11. The composition of claim 1, wherein the extracellular regulatory protein consists of sortase-A or a functional derivative thereof.

12. The composition of claim 11, wherein the nucleotide coding sequence comprises nucleotides 1 to 1256 of GenBank accession no. AF162687.

13. The composition of claim 11, wherein the nucleotide coding sequence comprises nucleotides 443 to 1147 of GenBank accession no. AF162687.

14. The composition of claim 1, wherein the autoinducing proteins consists of a pre-pheromone or a functional derivative thereof.

15. The composition of claim 14, wherein the nucleotide coding sequence comprises nucleotides 1 to 1691 of GenBank accession no. AF026120.

16. The composition of claim 14, wherein the nucleotide coding sequence comprises nucleotides 158 to 180 of GenBank accession no. AF026120.

17. The composition of claim 2, wherein the plasmid comprises a nucleotide encoding sequence of the clumping factor A and a nucleotide encoding sequence of the fibronectin-binding protein A.

18. The composition of claim 2, wherein the plasmid comprises a nucleotide encoding sequence of the clumping factor A and a nucleotide encoding sequence of an extracellular regulatory protein.

19. The composition of claim 2, wherein the plasmid comprises a nucleotide encoding sequence of the clumping factor A and a nucleotide encoding sequence of an autoinducing protein.

20. The composition of claim 1, wherein the plasmid further comprises an antigen presenting cell targeting sequence.

21. The composition of claim 20, wherein the antigen presenting cell targeting sequence consists of a sequence encoding a cytotoxic lymphocyte T antigen 4.

22. A method for eliciting an immune response against Staphyloccocus aureus in a mammal, said method comprising the step of administrating to said mammal an effective amount of a composition as defined in claim 1.

23. The method of claim 22, wherein said immune response confers a protective immunity against mastitis.

24. A method of eliciting a protective immunity against a Staphyloccocus aureus associated disease in a mammal, said method comprising administering to said mammal an effective amount of a composition as defined in claim 1.

25. The method of claim 24, wherein the disease is selected from the group consisting of pneumonia, mastitis, phlebitis, meningitis, urinary tract infections, osteomyelitis and endocarditis.

26. The method of claim 25, wherein the disease is mastitis.

27. The method of claim 26, wherein the mammal consists of a human.

28. The method of claim 26, wherein the mammal consists of a bovine.

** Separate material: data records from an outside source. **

/-- The follow-on command of the first slice: its word with the captured registers, or the check 0x50 (R370). -/
def State.captureFollow (s : State) (drain : Bool) (c : Nat) : Except Trap (Option (Word × DWord × DWord × DWord)) :=
  let w := bits (s.sreg (c + 1)).toNat 63 32
  if w = 0 then .ok none
  else if drain then .error (illegalOperand 0x50 4 c)
  else match followOf w with
    | none => .error (illegalOperand 0x50 4 c)
    | some (sr, _, d, a, b) =>
      match mmaCheck s.g sr (s.sreg d) (s.sreg a) (s.sreg b) d a b with
      | some _ => .error (illegalOperand 0x50 4 c)
      | none => .ok (some (BitVec.ofNat 32 w, s.sreg d, s.sreg a, s.sreg b))

/-- The scalars that a follow-on word names. -/
def followOps (w : Nat) : List Opnd :=
  match followOf w with
  | some (_, _, d, a, b) => opsMma d a b
  | none => []

/-- An operation of the group is cancelled (R103). -/
def State.cancelOp (s : State) (o : EngineOp) : State :=
  let cl := (s.group o.group).core / 4
  let k := s.cluster cl
  let s := s.setCluster cl { k with engines := ⟨k.engines.rows.map fun p =>
    (p.1, p.2.filter fun u => !(u.group == o.group && u.set == o.set && u.num == o.num))⟩ }
  (((s.landSlot o).fullHandle o.group o.handle { code := 3 }).pokeEngines cl).opEnded o.group

/-- The wave's count on the set advances (R102). -/
def State.countSlice (s : State) (n : Nat) : State :=
  let g := s.g
  let key := 16 * n + s.w.wid
  s.setG { g with copies := g.copies.set key (g.copies.getD key 0 + 1) }

/-- A slice joins the operation of a queue that has its group, set and number. -/
def State.addSlice (s : State) (o : EngineOp) (sl : Slice) : State :=
  let cl := s.g.core / 4
  (s.mapOps cl fun u =>
    if u.group = o.group ∧ u.set = o.set ∧ u.num = o.num then { u with slices := u.slices ++ [sl] } else u).pokeEngines cl

/-- The operation to which the next slice that the issuing wave supplies on set `n` belongs (R102), with its queue. -/
def State.nextOp (s : State) (n : Nat) : Option (Nat × EngineOp) :=
  s.findOp s.w.group n (s.g.copies.getD (16 * n + s.w.wid) 0)

/-- A trap is a refusal of R101. -/
def Trap.refusesSlice (t : Trap) : Bool := t.cause == 2 && decide (0x40 ≤ t.info.toNat % 256) && decide (t.info.toNat % 256 ≤ 0x48)

/-- A slice is refused: no slice of its operation is then accepted (R101). The refused slice was the wave's for that operation
(R102), so its count advances; an operation that has begun is cancelled (R103), and one that has not will not begin, since its
number is below the set's counts (DEDUCED, log 103). -/
def State.refuseSlice (s : State) (n : Nat) (t : Trap) : State :=
  if t.refusesSlice then
    match s.nextOp n with
    | some (_, o) => ((s.cancelOp o).countSlice n).trap t
    | none => (s.countSlice n).trap t
  else s.trap t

29. A DNA vaccine for preventing and/or treating a Staphyloccocus aureus associated disease, the vaccine comprising a plasmid and a pharmaceutically acceptable carrier, said plasmid comprising:

30. A method for preventing and/or treating a Staphyloccocus aureus associated disease in a mammal, comprising the step of administering to said mammal an effective amount of a DNA vaccine as defined in claim 29.

31. The method of claim 30, wherein the disease is selected from the group consisting of pneumonia, mastitis, phlebitis, meningitis, urinary tract infections, osteomyelitis and endocarditis.

32. The method of claim 31, wherein the disease is mastitis.